Within the records below is a range that opens at the line with "0 clockwise. -/" and closes at the line with "its packet. -/". Return that range word for word, both ends included, and only that range.

(Stored data entries)
= Beginning of Section =
-- ==== Sys2Proof/Machine/Agents.lean ====
section
/-! DEFINITION. The zipper of `State`: bringing a group or a context to hand, and acting on all of them. -/

namespace Sys2Proof.Machine

/-- A group put among others in order of gid. -/
def putGroup (l : List Group) (g : Group) : List Group :=
  match l with
  | [] => [g]
  | h :: t => if g.gid < h.gid then g :: h :: t else if h.gid = g.gid then g :: t else h :: putGroup t g

/-- The group in hand goes back among the others. -/
def Cpu.park (c : Cpu) : Cpu :=
  if c.grp.status = .absent then { c with grp := Group.none }
  else { c with grp := Group.none, ctx := { c.ctx with groups := putGroup c.ctx.groups c.grp } }

/-- All groups of the context, in order of gid. -/
def Cpu.groups (c : Cpu) : List Group := c.park.ctx.groups

/-- Bring a group to hand. Nothing changes where it is in hand already, or is not there. -/
def Cpu.take (c : Cpu) (gid : Nat) : Cpu :=
  if c.grp.gid = gid && c.grp.status != .absent then c
  else match c.park.ctx.groups.find? fun g => g.gid == gid with
    | some g => { c.park with grp := g, ctx := { c.park.ctx with groups := c.park.ctx.groups.filter fun h => h.gid != gid } }
    | none => c

/-- Change every group of the context. -/
def Cpu.mapGroups (f : Group → Group) (c : Cpu) : Cpu :=
  { c with grp := if c.grp.status = .absent then c.grp else f c.grp, ctx := { c.ctx with groups := c.ctx.groups.map f } }

/-- Change one group wherever it stands. -/
def Cpu.onGid (gid : Nat) (f : Group → Group) (c : Cpu) : Cpu := c.mapGroups fun g => if g.gid = gid then f g else g

/-- A group of the context by its gid. -/
def Cpu.find (c : Cpu) (gid : Nat) : Option Group := c.groups.find? fun g => g.gid == gid

/-- Change the context in hand. -/
def State.onCtx (f : Ctx → Ctx) (s : State) : State := { s with cpu := { s.cpu with ctx := f s.cpu.ctx } }

/-- Change the module's own state. -/
def State.onHw (f : Module → Module) (s : State) : State := { s with cpu := { s.cpu with hw := f s.cpu.hw } }

/-- Change the processor's part. -/
def State.onCpu (f : Cpu → Cpu) (s : State) : State := { s with cpu := f s.cpu }

/-- Attempts to write lines with a translation mark by another path than `objw` and the aperture are logged, under a context's identity
(R287, R295). -/
def logLost (ctxid : Word) (lost : List Nat) (h : Module) : Module :=
  lost.foldl (fun h l => { h with log := h.log ++ [⟨sourceOf h 40, 40, 7, ctxid, BitVec.ofNat 64 l⟩] }) h

/-- What a step does to saved groups and blocks of the context in hand goes into their images (R308). -/
def State.keepSaved (f : State → State) (s : State) : State :=
  let t := f s
  { t with
    mem := resave t.cpu.hw s.cpu.ctx t.cpu.ctx s.cpu.groups t.cpu.groups t.mem
    cpu := { t.cpu with hw := logLost (ctxId t.cpu.ctx) (resaveLost t.cpu.hw s.cpu.ctx t.cpu.ctx s.cpu.groups t.cpu.groups t.mem) t.cpu.hw } }

/-- The context in hand goes back among the others, its groups parked. -/
def State.parkCtx (s : State) : State :=
  let c := s.cpu.park
  if c.ctx.status = .absent then { s with cpu := c }
  else { s with cpu := { c with ctx := Ctx.none }, others := s.others ++ [c.ctx] }

/-- Bring the first context that meets a test to hand; the one in hand comes first. -/
def State.takeCtx (p : Ctx → Bool) (s : State) : Option State :=
  if s.cpu.ctx.status != .absent && p s.cpu.ctx then some s
  else
    let s' := s.parkCtx
    match s'.others.find? p with
    | some x => some { s' with cpu := { s'.cpu with ctx := x }, others := s'.others.filter fun y => y != x }
    | none => none

/-- Every context of the module. -/
def State.contexts (s : State) : List Ctx :=
  if s.cpu.ctx.status = .absent then s.others else s.cpu.park.ctx :: s.others

/-- What a step does to saved groups and blocks of any context goes into their images (R308). -/
def State.keepAll (f : State → State) (s : State) : State :=
  let t := f s
  let before := fun x : Ctx => s.contexts.find? fun o => o.number == x.number && o.dpart == x.dpart
  { t with
    mem := t.contexts.foldl (fun m x => match before x with
      | some o => resave t.cpu.hw o x o.groups x.groups m
      | none => m) t.mem
    cpu := { t.cpu with
      hw := t.contexts.foldl (fun h x => match before x with
        | some o => logLost (ctxId x) (resaveLost h o x o.groups x.groups t.mem) h
        | none => h) t.cpu.hw } }

/-- A context by its CTXID. -/
def State.byNumber (n : Nat) (s : State) : Option State := s.takeCtx fun x => x.key == n

/-- A device command's context: by number and device partition (R369). -/
def State.byPart (n part : Nat) (s : State) : Option State :=
  s.takeCtx fun x => x.number.toNat == n && x.dpart.toNat == part

end Sys2Proof.Machine
end

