/-- Where a packet leaves the rings of a quadrant: its destination stop, or the stop of the station or gateway that it takes, with the
direction there. -/
def ringExit (die quad : Nat) (p : NetPacket) : Nat × Option Bool :=
  let away := (Config.stationStop (4 * die + quad) (if goesUp quad p die then 0 else 1) % 8, some (goesUp quad p die))
  match placeStop p.dst with
  | some (q, s) => if placeDie p.dst = die && q = quad then (s % 8, none) else away
  | none => away

/-- The die, quadrant, pair and direction of a ring number: 4 · quadrant of the module + 2 · pair + direction, 0 clockwise. -/
def ringDie (ring : Nat) : Nat := ring / 16
def ringQuad (ring : Nat) : Nat := ring / 4 % 4

/-- The stop at which a packet leaves a ring. -/
def exitStop (ring : Nat) (p : NetPacket) : Nat := (ringExit (ringDie ring) (ringQuad ring) p).1

/-- The ring that a source takes (R322): the shorter route, clockwise at four hops; where one ring of the pair is mapped out, the other. -/
def ringFor (out : List Nat) (die quad pair src dst : Nat) : Nat :=
  let base := 4 * (4 * die + quad) + 2 * pair
  let best := if (dst + 8 - src) % 8 ≤ 4 then base else base + 1
  if best ∈ out then 2 * base + 1 - best else best

/-- The ring that a packet at a stop of a quadrant takes. -/
def ringOf (out : List Nat) (die quad stop : Nat) (p : NetPacket) : Nat :=
  ringFor out die quad (netPair p.kind) stop (ringExit die quad p).1

/-! ### Rings -/

/-- The next stop of a ring: even rings turn clockwise (R320, R322). -/
def nextStop (ring stop : Nat) : Nat := if ring % 2 = 0 then (stop + 1) % 8 else (stop + 7) % 8

/-- The room that a stay still claims (R324): its flits that have not left. -/
def stayRoom (flits : Nat) (y : Stay) : Nat := flits - y.left

/-- The stays at a stop of a ring, each with the length of its packet. -/
def staysAt (rs : List RingPacket) (ring stop : Nat) : List (Nat × Stay) :=
  rs.flatMap fun q => if q.ring = ring then (q.stays.filter fun y => y.stop == stop && y.room != 3).map fun y => (netFlits q.packet, y) else []

/-- The room that a packet finds at a stop, in the order of R324: 0 shared, 1 reserved flit, 2 escape slot. -/
def roomAt (rs : List RingPacket) (ring stop flits : Nat) (vc1 : Bool) : Option Nat :=
  let here := staysAt rs ring stop
  let taken := ((here.filter fun q => q.2.room == 0).map fun q => stayRoom q.1 q.2).foldl (· + ·) 0
  if taken + flits ≤ 16 then some 0
  else if flits = 1 && ((here.filter fun q => q.2.room == 1 && q.2.vc1 == vc1).length < 2) then some 1
  else if vc1 && decide (flits ≤ 5) && !here.any fun q => q.2.room == 2 then some 2
  else none

/-- The channel after a hop: VC1 from the dateline on (R323). -/
def hopVc (y : Stay) (ring : Nat) : Bool := y.vc1 || nextStop ring y.stop == 0

/-- The room that a packet's header finds at the next stop. -/
def hopRoom (rs : List RingPacket) (q : RingPacket) : Option Nat :=
  match q.stays with
  | [] => none
  | y :: _ => roomAt rs q.ring (nextStop q.ring y.stop) (netFlits q.packet) (hopVc y q.ring)

/-- A packet whose header stands at a stop of a ring. -/
def headAt (ring stop : Nat) (q : RingPacket) : Bool :=
  q.ring == ring && match q.stays with
    | y :: _ => y.stop == stop && y.left == 0 && decide (0 < y.arrived)
    | [] => false

/-- The age of a packet's foremost header. -/
def headAge (q : RingPacket) : Nat := (q.stays.head?.map Stay.age).getD 0

/-- The packet is not on the ring yet. -/
def waitsEntry (q : RingPacket) : Bool := (q.stays.head?.map fun y => y.room == 3).getD false

/-- The oldest of a list of packets, by the arrival of the header. -/
def oldestOf : List RingPacket → Option RingPacket
  | [] => none
  | p :: l => some (l.foldl (fun a b => if headAge a < headAge b then b else a) p)

/-- A header arrives at a stop: those there grow older. -/
def ageStop (ring stop : Nat) (rs : List RingPacket) : List RingPacket :=
  rs.map fun q => if q.ring = ring then { q with stays := q.stays.map fun y => if y.stop = stop then { y with age := y.age + 1 } else y } else q

/-- A packet that is partly past a stop: its next flit there has the link (R322). -/
def passing (ring stop : Nat) (q : RingPacket) : Bool :=
  q.ring == ring && (q.stays.drop 1).any fun y => y.stop == stop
= End of Section =
- SOLUTION FOR THIS EXERCISE:
/-- The die, quadrant, pair and direction of a ring number: 4 · quadrant of the module + 2 · pair + direction, 0 clockwise. -/
def ringDie (ring : Nat) : Nat := ring / 16
def ringQuad (ring : Nat) : Nat := ring / 4 % 4

/-- The stop at which a packet leaves a ring. -/
def exitStop (ring : Nat) (p : NetPacket) : Nat := (ringExit (ringDie ring) (ringQuad ring) p).1

/-- The ring that a source takes (R322): the shorter route, clockwise at four hops; where one ring of the pair is mapped out, the other. -/
def ringFor (out : List Nat) (die quad pair src dst : Nat) : Nat :=
  let base := 4 * (4 * die + quad) + 2 * pair
  let best := if (dst + 8 - src) % 8 ≤ 4 then base else base + 1
  if best ∈ out then 2 * base + 1 - best else best

/-- The ring that a packet at a stop of a quadrant takes. -/
def ringOf (out : List Nat) (die quad stop : Nat) (p : NetPacket) : Nat :=
  ringFor out die quad (netPair p.kind) stop (ringExit die quad p).1

/-! ### Rings -/

/-- The next stop of a ring: even rings turn clockwise (R320, R322). -/
def nextStop (ring stop : Nat) : Nat := if ring % 2 = 0 then (stop + 1) % 8 else (stop + 7) % 8

/-- The room that a stay still claims (R324): its flits that have not left. -/
def stayRoom (flits : Nat) (y : Stay) : Nat := flits - y.left

/-- The stays at a stop of a ring, each with the length of its packet. -/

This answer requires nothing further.